● Assignment: Match the word "status". Return each line of the data below where it appears.

● Available records:
=-=-=

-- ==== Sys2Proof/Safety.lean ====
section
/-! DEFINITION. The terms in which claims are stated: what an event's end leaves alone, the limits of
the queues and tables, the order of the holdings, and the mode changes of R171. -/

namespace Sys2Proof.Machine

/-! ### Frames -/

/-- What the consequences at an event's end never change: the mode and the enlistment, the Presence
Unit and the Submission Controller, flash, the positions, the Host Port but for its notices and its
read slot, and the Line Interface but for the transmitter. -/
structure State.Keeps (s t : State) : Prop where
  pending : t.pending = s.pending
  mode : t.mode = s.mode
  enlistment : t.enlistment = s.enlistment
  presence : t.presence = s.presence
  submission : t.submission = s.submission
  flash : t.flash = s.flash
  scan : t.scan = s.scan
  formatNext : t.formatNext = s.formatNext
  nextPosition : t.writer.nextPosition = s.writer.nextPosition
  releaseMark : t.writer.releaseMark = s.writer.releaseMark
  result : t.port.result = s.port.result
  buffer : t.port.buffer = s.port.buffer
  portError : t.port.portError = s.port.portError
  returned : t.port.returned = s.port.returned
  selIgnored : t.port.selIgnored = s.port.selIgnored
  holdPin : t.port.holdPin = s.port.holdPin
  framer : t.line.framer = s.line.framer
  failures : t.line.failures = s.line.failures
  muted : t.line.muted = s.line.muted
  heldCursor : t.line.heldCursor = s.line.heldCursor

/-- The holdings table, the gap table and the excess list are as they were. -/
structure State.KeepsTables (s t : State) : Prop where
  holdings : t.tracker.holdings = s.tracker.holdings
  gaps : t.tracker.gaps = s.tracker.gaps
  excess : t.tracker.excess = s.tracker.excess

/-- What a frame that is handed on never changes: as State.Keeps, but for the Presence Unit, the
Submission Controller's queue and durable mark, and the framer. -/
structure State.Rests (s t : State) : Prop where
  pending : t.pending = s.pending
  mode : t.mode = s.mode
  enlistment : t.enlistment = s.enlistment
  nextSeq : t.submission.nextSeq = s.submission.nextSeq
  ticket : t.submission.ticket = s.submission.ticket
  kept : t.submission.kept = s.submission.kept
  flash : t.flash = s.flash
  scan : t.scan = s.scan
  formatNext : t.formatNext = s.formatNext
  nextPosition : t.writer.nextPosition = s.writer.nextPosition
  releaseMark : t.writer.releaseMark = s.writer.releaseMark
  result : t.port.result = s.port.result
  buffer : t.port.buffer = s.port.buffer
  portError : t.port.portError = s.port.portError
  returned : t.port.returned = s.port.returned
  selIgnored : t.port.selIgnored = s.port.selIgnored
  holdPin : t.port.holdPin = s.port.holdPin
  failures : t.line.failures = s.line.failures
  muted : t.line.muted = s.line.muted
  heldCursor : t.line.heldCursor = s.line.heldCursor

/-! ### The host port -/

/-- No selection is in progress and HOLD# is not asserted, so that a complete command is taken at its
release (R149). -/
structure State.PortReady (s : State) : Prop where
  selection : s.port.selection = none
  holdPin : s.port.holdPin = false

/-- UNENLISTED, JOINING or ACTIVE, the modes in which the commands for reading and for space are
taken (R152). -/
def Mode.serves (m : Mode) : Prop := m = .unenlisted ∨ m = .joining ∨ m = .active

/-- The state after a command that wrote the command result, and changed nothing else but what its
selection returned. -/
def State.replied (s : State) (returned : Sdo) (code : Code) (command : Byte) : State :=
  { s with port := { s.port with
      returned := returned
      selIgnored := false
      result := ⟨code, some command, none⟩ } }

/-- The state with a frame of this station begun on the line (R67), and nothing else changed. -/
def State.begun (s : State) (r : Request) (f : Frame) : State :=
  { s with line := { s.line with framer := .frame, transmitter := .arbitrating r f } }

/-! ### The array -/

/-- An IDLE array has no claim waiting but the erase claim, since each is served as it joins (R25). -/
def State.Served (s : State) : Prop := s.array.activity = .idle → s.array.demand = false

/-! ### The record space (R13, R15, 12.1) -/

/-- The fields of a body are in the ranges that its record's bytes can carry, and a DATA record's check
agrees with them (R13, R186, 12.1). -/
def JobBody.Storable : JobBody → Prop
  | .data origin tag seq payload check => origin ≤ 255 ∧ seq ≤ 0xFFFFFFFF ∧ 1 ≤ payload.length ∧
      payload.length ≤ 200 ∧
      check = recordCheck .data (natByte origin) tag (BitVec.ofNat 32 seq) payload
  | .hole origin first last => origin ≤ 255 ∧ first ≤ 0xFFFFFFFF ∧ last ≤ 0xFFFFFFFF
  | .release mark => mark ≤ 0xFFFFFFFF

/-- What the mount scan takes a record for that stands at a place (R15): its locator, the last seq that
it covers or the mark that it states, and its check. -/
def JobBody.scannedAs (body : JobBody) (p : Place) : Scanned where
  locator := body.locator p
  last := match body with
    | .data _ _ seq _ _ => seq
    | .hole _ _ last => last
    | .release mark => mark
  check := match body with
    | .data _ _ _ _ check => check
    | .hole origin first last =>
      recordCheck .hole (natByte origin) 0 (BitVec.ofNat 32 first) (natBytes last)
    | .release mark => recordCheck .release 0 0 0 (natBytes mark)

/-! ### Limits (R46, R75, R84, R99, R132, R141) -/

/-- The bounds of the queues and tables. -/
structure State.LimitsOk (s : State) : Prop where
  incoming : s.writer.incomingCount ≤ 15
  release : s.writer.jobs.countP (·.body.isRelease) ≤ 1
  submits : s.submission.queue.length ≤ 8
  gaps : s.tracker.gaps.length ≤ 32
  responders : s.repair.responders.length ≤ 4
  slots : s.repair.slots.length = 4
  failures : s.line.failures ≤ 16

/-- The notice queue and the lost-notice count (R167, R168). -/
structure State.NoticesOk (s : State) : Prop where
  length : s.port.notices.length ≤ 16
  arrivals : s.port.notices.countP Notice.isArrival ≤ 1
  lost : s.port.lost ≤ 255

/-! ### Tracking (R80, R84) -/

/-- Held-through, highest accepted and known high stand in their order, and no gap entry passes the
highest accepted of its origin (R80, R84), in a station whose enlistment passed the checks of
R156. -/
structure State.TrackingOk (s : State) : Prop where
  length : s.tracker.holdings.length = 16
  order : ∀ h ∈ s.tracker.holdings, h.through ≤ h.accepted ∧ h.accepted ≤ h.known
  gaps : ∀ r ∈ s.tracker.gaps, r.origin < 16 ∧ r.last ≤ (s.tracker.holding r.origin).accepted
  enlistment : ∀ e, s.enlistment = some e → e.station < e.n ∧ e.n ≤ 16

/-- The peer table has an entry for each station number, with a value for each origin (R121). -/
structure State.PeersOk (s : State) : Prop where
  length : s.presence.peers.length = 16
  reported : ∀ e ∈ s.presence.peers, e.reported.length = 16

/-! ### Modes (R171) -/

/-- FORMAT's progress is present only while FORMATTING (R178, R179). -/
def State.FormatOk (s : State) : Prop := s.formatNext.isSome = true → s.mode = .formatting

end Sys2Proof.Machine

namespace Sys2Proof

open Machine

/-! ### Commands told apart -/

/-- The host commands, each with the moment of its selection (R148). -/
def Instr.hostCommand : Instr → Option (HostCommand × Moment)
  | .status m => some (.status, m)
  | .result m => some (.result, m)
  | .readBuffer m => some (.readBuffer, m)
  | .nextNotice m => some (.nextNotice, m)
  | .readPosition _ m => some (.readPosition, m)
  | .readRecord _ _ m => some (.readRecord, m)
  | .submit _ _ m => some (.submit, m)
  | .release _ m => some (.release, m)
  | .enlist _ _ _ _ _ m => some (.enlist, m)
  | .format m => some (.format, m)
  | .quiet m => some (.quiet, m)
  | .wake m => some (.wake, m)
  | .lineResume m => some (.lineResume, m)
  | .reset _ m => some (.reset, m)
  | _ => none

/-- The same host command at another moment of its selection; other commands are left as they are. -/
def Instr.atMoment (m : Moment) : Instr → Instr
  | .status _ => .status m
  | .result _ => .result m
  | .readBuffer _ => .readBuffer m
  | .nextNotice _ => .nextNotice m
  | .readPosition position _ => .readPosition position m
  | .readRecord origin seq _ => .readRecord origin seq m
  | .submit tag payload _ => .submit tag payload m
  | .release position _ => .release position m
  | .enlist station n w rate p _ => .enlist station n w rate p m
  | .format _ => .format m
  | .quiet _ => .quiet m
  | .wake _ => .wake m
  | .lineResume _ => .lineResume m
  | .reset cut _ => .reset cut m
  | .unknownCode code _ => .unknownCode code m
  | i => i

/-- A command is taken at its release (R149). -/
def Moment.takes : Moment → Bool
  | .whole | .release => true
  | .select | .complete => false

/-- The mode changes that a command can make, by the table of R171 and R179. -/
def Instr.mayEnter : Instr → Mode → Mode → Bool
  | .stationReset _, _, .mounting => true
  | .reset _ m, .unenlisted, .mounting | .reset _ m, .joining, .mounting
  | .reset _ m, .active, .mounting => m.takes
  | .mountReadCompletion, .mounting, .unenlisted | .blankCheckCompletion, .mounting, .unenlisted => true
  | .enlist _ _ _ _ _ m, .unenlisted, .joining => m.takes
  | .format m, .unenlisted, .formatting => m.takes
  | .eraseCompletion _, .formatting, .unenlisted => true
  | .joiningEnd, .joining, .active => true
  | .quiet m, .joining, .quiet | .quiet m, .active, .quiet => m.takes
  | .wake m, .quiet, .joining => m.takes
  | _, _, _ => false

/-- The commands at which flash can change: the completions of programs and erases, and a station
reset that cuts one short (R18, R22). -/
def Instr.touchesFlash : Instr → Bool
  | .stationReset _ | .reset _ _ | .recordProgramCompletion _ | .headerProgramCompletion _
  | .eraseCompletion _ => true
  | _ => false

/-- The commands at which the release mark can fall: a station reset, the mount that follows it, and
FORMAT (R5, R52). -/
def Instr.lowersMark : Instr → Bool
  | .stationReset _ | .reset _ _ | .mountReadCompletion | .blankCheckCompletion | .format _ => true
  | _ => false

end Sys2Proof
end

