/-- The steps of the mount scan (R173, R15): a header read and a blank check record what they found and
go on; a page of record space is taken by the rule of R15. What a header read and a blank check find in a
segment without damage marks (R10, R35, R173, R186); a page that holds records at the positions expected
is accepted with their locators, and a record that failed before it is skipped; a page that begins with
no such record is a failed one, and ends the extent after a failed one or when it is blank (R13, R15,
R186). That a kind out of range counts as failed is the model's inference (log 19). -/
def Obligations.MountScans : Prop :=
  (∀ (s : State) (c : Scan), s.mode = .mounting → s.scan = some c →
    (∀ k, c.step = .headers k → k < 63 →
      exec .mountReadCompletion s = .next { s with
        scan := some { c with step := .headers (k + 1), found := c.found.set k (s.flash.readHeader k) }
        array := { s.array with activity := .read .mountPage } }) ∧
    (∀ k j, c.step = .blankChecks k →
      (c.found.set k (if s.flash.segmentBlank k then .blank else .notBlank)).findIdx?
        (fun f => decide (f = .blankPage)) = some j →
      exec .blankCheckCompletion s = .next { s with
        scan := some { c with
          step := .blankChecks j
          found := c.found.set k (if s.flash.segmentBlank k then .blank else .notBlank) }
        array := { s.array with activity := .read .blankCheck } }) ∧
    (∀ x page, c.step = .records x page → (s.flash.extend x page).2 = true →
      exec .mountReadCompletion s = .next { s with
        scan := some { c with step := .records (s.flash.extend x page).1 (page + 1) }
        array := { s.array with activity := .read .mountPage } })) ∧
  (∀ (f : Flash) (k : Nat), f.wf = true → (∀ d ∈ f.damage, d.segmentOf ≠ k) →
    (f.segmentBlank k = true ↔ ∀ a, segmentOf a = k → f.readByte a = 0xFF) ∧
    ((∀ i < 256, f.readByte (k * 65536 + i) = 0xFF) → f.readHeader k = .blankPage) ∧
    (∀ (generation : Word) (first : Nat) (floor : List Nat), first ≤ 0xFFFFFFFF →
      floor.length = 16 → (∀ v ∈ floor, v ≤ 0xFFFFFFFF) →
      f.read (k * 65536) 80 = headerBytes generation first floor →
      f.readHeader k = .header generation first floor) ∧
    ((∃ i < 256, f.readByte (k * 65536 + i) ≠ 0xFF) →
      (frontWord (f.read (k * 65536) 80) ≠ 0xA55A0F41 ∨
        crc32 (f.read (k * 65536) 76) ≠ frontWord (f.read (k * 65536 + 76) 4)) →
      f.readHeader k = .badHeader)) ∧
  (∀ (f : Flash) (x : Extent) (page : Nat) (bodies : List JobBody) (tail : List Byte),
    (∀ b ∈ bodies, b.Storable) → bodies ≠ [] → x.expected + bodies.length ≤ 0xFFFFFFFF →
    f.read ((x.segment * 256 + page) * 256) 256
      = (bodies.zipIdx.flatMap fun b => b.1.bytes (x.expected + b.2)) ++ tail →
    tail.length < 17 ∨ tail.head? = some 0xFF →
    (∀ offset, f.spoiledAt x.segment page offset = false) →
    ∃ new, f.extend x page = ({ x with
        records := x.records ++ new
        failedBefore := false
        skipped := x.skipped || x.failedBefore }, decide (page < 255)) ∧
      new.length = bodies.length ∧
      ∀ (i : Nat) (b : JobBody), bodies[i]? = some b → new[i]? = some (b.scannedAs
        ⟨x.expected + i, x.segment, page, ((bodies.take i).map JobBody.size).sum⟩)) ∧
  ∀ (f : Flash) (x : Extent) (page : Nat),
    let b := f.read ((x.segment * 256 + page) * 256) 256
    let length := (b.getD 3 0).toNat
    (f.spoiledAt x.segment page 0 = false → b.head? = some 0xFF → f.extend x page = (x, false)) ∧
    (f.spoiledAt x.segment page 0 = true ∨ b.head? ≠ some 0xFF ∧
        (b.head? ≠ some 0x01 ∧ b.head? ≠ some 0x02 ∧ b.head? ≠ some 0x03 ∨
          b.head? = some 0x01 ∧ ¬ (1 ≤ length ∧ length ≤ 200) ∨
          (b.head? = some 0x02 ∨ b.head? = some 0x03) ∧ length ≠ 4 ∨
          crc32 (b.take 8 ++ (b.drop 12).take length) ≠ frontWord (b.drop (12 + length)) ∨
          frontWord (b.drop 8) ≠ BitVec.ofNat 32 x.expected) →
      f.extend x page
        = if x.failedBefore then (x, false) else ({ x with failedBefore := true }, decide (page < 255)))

=-=-=

● Task solution:
  | .status m => some (.status, m)
  | .status _ => .status m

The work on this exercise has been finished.